## EXERCISE INSTRUCTIONS
Every line containing "hparams" should be identified and copied from the data below.
-*-*-
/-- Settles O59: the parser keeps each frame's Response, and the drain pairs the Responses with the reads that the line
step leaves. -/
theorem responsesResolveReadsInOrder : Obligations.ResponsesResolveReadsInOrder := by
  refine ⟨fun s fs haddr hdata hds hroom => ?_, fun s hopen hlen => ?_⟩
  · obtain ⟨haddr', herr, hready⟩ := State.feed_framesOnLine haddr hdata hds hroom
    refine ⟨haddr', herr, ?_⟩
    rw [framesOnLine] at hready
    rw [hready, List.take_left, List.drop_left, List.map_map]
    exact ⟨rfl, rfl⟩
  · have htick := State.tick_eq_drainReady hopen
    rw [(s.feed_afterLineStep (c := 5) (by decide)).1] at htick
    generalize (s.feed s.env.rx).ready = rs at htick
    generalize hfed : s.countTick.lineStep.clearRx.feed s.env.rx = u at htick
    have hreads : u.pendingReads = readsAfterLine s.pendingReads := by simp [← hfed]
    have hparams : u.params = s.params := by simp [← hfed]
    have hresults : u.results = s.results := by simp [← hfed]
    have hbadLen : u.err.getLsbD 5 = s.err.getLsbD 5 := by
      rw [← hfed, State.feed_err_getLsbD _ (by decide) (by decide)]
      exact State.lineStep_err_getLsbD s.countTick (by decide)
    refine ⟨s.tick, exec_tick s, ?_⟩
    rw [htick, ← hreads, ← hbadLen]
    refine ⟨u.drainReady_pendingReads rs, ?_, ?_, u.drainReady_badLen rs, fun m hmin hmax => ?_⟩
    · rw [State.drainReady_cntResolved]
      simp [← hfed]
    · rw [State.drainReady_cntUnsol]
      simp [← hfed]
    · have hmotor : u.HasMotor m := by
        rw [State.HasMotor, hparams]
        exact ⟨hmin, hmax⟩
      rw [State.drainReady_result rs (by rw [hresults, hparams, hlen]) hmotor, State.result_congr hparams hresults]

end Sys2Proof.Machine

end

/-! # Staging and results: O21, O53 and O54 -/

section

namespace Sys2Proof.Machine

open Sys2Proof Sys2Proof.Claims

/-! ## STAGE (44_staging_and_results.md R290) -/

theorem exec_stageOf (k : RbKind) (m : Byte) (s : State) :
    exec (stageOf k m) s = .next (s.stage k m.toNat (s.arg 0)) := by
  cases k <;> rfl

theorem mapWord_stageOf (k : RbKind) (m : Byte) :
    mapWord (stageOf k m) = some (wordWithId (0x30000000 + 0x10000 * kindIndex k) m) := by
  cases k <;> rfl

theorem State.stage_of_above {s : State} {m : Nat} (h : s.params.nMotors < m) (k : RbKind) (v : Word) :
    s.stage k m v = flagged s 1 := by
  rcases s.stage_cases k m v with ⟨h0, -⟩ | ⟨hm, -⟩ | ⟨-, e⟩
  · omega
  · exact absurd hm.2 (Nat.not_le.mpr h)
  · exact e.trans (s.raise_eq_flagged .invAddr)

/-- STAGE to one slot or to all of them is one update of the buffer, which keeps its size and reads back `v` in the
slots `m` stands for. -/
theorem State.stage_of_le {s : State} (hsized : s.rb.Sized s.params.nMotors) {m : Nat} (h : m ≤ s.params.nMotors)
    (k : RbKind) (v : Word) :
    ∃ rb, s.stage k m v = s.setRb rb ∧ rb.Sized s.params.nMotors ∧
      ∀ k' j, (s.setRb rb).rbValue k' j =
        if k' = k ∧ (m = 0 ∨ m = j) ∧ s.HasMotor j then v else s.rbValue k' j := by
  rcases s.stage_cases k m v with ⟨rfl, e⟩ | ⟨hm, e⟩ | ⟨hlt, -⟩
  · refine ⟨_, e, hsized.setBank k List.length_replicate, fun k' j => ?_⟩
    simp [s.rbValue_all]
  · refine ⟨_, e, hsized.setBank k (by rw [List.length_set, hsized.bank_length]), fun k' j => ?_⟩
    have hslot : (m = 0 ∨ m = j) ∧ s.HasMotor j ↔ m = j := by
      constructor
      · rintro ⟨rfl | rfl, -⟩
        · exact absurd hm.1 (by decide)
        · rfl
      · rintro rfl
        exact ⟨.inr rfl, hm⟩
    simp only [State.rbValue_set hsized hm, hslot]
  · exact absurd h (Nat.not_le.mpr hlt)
-*-*-
## ANSWER TO THIS PROBLEM
    have hparams : u.params = s.params := by simp [← hfed]
        rw [State.HasMotor, hparams]
      rw [State.drainReady_result rs (by rw [hresults, hparams, hlen]) hmotor, State.result_congr hparams hresults]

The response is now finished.